» **Action item**: Please quote exactly the lines below from the line containing "have hservesHigh : w.poolServes" to the line containing "refine ⟨?_, hleft, ?_⟩", both lines included, and nothing else.

Segment Start: Records to process

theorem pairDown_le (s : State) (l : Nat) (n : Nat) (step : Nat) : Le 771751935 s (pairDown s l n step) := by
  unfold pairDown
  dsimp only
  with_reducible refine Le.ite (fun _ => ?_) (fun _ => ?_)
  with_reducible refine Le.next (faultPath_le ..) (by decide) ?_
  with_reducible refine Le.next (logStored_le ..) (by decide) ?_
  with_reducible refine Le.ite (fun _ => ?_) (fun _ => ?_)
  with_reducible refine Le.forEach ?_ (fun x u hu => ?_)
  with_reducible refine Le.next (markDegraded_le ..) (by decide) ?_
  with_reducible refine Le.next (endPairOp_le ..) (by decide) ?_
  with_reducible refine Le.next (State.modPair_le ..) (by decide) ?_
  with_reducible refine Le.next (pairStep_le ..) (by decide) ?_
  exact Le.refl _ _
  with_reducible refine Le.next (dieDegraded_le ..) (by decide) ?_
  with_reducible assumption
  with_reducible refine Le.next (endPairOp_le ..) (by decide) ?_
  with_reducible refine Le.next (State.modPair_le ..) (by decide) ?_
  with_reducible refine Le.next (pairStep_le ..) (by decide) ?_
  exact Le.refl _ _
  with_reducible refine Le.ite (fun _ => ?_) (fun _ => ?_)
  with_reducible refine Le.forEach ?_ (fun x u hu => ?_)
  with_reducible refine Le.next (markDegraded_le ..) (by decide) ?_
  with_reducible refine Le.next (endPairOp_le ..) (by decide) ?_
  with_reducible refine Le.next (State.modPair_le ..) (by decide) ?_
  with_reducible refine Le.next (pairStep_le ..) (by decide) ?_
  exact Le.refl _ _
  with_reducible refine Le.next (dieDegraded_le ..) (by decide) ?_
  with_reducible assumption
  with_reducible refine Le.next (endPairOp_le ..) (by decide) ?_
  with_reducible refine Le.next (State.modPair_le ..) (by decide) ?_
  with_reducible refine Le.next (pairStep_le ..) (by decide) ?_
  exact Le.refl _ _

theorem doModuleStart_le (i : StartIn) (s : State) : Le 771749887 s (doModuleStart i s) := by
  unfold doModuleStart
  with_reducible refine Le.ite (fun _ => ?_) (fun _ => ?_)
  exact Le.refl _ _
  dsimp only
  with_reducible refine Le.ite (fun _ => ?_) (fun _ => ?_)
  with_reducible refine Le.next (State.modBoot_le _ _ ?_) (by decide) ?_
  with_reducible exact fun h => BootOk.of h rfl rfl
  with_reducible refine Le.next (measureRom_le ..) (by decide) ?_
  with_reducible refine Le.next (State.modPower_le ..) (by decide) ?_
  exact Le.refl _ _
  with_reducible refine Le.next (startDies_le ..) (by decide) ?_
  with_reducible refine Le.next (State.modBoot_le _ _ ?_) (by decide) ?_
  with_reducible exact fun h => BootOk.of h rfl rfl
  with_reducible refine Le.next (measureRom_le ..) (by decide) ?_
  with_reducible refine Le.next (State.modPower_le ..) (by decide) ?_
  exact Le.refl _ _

Segment End: Records to process
Segment Start: Records to process

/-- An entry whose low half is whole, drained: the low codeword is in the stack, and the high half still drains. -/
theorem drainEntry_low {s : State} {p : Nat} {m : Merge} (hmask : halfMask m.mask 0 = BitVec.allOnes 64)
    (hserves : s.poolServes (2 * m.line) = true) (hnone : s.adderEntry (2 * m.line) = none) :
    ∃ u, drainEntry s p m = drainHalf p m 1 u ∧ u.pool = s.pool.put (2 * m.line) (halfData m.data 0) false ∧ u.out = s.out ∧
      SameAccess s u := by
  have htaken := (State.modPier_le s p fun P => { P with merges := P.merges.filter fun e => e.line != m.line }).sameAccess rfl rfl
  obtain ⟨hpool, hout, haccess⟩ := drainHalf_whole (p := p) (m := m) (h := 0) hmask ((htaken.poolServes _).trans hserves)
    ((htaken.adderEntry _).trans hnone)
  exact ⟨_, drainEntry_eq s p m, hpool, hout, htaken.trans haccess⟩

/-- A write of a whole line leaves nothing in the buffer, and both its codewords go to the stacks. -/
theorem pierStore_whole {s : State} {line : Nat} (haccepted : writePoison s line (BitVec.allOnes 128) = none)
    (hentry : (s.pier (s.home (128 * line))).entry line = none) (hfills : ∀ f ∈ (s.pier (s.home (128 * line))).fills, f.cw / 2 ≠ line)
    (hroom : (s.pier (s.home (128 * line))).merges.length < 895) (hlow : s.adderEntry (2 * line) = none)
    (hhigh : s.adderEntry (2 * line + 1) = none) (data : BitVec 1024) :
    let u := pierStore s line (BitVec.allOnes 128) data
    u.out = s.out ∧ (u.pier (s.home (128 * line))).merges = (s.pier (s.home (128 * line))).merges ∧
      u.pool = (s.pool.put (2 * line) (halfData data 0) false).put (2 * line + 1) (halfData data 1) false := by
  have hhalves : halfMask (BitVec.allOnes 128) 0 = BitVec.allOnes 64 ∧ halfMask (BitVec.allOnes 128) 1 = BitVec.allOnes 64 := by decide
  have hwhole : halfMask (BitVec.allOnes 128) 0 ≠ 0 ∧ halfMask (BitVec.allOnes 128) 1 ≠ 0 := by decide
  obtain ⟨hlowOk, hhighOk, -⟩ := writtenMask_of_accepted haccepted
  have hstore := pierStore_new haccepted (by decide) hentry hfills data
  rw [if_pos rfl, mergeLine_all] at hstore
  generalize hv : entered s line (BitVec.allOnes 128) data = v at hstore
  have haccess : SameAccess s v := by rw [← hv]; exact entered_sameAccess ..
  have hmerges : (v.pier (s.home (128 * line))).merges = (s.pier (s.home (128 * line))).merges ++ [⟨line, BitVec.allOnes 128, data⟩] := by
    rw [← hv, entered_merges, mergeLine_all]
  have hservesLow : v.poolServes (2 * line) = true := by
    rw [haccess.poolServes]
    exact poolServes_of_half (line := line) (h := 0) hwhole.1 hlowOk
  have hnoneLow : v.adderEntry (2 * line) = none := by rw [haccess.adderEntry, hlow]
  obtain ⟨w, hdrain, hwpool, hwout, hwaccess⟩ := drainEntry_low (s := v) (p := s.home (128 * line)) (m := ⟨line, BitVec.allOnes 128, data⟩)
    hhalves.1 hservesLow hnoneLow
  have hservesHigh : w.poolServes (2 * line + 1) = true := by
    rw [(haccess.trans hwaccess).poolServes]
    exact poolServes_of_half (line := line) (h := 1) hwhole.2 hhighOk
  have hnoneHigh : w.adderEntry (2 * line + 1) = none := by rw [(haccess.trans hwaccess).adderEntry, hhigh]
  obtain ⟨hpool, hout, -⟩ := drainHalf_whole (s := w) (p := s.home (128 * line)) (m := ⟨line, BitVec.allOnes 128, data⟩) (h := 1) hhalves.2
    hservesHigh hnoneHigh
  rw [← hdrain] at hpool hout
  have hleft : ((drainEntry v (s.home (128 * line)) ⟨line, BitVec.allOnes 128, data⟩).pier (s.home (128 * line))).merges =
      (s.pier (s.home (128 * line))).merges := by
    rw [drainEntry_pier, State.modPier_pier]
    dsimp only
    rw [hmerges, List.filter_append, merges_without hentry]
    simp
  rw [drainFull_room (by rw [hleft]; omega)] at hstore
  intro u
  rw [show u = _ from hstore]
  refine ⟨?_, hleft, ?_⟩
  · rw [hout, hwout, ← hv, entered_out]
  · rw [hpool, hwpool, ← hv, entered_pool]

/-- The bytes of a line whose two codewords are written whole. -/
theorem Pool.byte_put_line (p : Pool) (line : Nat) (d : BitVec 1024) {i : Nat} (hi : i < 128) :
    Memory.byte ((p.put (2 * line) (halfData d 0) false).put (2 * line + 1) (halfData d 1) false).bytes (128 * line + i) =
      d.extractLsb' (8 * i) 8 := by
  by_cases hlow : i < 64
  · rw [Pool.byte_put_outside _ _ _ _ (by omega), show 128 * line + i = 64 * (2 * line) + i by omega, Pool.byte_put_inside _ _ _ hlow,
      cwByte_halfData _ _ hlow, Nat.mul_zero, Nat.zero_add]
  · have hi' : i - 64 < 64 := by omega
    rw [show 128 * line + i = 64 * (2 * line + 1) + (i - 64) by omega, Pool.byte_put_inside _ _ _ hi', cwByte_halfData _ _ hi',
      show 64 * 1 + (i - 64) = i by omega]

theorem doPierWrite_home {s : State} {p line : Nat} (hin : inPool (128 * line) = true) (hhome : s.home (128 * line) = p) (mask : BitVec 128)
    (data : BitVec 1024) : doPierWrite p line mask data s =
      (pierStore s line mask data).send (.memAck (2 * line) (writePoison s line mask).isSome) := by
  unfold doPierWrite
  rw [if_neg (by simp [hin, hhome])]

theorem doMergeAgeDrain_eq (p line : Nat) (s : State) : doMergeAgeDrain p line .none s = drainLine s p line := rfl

Segment End: Records to process

» **Reply to the exercise**:
  have hservesHigh : w.poolServes (2 * line + 1) = true := by
    rw [(haccess.trans hwaccess).poolServes]
    exact poolServes_of_half (line := line) (h := 1) hwhole.2 hhighOk
  have hnoneHigh : w.adderEntry (2 * line + 1) = none := by rw [(haccess.trans hwaccess).adderEntry, hhigh]
  obtain ⟨hpool, hout, -⟩ := drainHalf_whole (s := w) (p := s.home (128 * line)) (m := ⟨line, BitVec.allOnes 128, data⟩) (h := 1) hhalves.2
    hservesHigh hnoneHigh
  rw [← hdrain] at hpool hout
  have hleft : ((drainEntry v (s.home (128 * line)) ⟨line, BitVec.allOnes 128, data⟩).pier (s.home (128 * line))).merges =
      (s.pier (s.home (128 * line))).merges := by
    rw [drainEntry_pier, State.modPier_pier]
    dsimp only
    rw [hmerges, List.filter_append, merges_without hentry]
    simp
  rw [drainFull_room (by rw [hleft]; omega)] at hstore
  intro u
  rw [show u = _ from hstore]
  refine ⟨?_, hleft, ?_⟩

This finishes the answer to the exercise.